Deleting AWS Glacier Vaults via AWS CLI using a Lightsail Instance

December 30, 2018

Amazon Web Services (AWS) offers some very affordable archive storage via it's S3 Glacier service. I've used this on a backup account in the past to store archives, and have decided it's time to clear down this account (oh, and save $0.32 a month in doing so).

The main challenge with doing this, is that unlike S3, S3 Glacier (objects stored directly there rather than using the Glacier storage tier within S3) objects can only be deleted via the AWS CLI. And to delete a Glacier Vault, you've got to delete all of the objects.

0 aws costs

This account has some wild spending. $4.90 a month!

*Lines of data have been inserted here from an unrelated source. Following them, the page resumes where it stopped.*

-- ==== Sys2Proof/Laws/Lanes.lean ====
section
/-! SUPPORT. Which lanes an operation touches: none, or the one lane it is given. One lemma per operation. -/

namespace Sys2Proof.Machine

/-- A state with the same lanes has the same lane. -/
theorem State.lane_of_lanes {s t : State} (h : t.lanes = s.lanes) (m : Lane) : t.lane m = s.lane m := by
  simp only [State.lane, h]

@[simp] theorem foldl_lanes {α : Type} (f : State → α → State) (h : ∀ t x, (f t x).lanes = t.lanes) (xs : List α)
    (s : State) : (xs.foldl f s).lanes = s.lanes := by
  induction xs generalizing s with
  | nil => rfl
  | cons x xs ih => rw [List.foldl_cons, ih, h]

@[simp] theorem foldl_lane {α : Type} (f : State → α → State) (h : ∀ t x, (f t x).lanes = t.lanes) (xs : List α)
    (s : State) (m : Lane) : (xs.foldl f s).lane m = s.lane m := State.lane_of_lanes (foldl_lanes f h xs s) m

/-- Updates written out as a record, the lanes as they were. -/
@[simp] theorem lane_mk (s : State) (li : LinePort) (ro : Roster) (it : ItemTable) (he : HeldMemory) (jo : Option OwnerBatch)
    (lb : LabelUnit) (r : Router) (g : GuestUnit) (n : Night) (c : Clock) (fa : FaultRecord) (st : StartControl)
    (ou : List Output) (pe : List Instr) (m : Lane) :
    (State.mk li ro it s.lanes he jo lb r g n c fa st ou pe).lane m = s.lane m := rfl
@[simp] theorem State.onLine_lane (s : State) f (m : Lane) : (s.onLine f).lane m = s.lane m := rfl
@[simp] theorem State.onRoster_lane (s : State) f (m : Lane) : (s.onRoster f).lane m = s.lane m := rfl
@[simp] theorem State.onItems_lane (s : State) f (m : Lane) : (s.onItems f).lane m = s.lane m := rfl
@[simp] theorem State.onHeld_lane (s : State) f (m : Lane) : (s.onHeld f).lane m = s.lane m := rfl
@[simp] theorem State.onLabels_lane (s : State) f (m : Lane) : (s.onLabels f).lane m = s.lane m := rfl
@[simp] theorem State.onRouter_lane (s : State) f (m : Lane) : (s.onRouter f).lane m = s.lane m := rfl
@[simp] theorem State.onGuest_lane (s : State) f (m : Lane) : (s.onGuest f).lane m = s.lane m := rfl
@[simp] theorem State.onNight_lane (s : State) f (m : Lane) : (s.onNight f).lane m = s.lane m := rfl
@[simp] theorem State.onClock_lane (s : State) f (m : Lane) : (s.onClock f).lane m = s.lane m := rfl
@[simp] theorem State.onFaults_lane (s : State) f (m : Lane) : (s.onFaults f).lane m = s.lane m := rfl
@[simp] theorem State.onStart_lane (s : State) f (m : Lane) : (s.onStart f).lane m = s.lane m := rfl
@[simp] theorem State.setJournal_lane (s : State) b (m : Lane) : (s.setJournal b).lane m = s.lane m := rfl
@[simp] theorem State.emit_lane (s : State) o (m : Lane) : (s.emit o).lane m = s.lane m := rfl
@[simp] theorem State.setSlot_lane (s : State) i x (m : Lane) : (s.setSlot i x).lane m = s.lane m := rfl

@[simp] theorem State.onLane_lane_other (s : State) (l : Lane) (f : LaneContext → LaneContext) (other : Lane) (hm : other ≠ l) :
    (State.onLane s l f).lane other = s.lane other := State.lane_onLane_ne s l other f hm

In this post I'll spin up a Lightsail box and wipe out the pesky Glacier objects through the AWS CLI. This doesn't require any changes on your local PC, but will require some patience.

0 glacier costs

And a whole $0.32 of that is Glacier.

So, for my $0.32 a month, I store ~80GB of archives. Conveniently, these are ancient - so we're outside of the early delete fee period.

02 vault size

~80GB and >20k archives - let's just delete the archive!

You might assume you can just delete the vault via the AWS GUI and avoid the CLI altogether, but you'd be wrong.

01 glacier vault cant be deleted

"Vault not empty or recently written to..." - so we need to empty it first

So, my weapon of choice to get the AWS CLI working is going to be a Lightsail machine. Why? Low cost, and low complexity!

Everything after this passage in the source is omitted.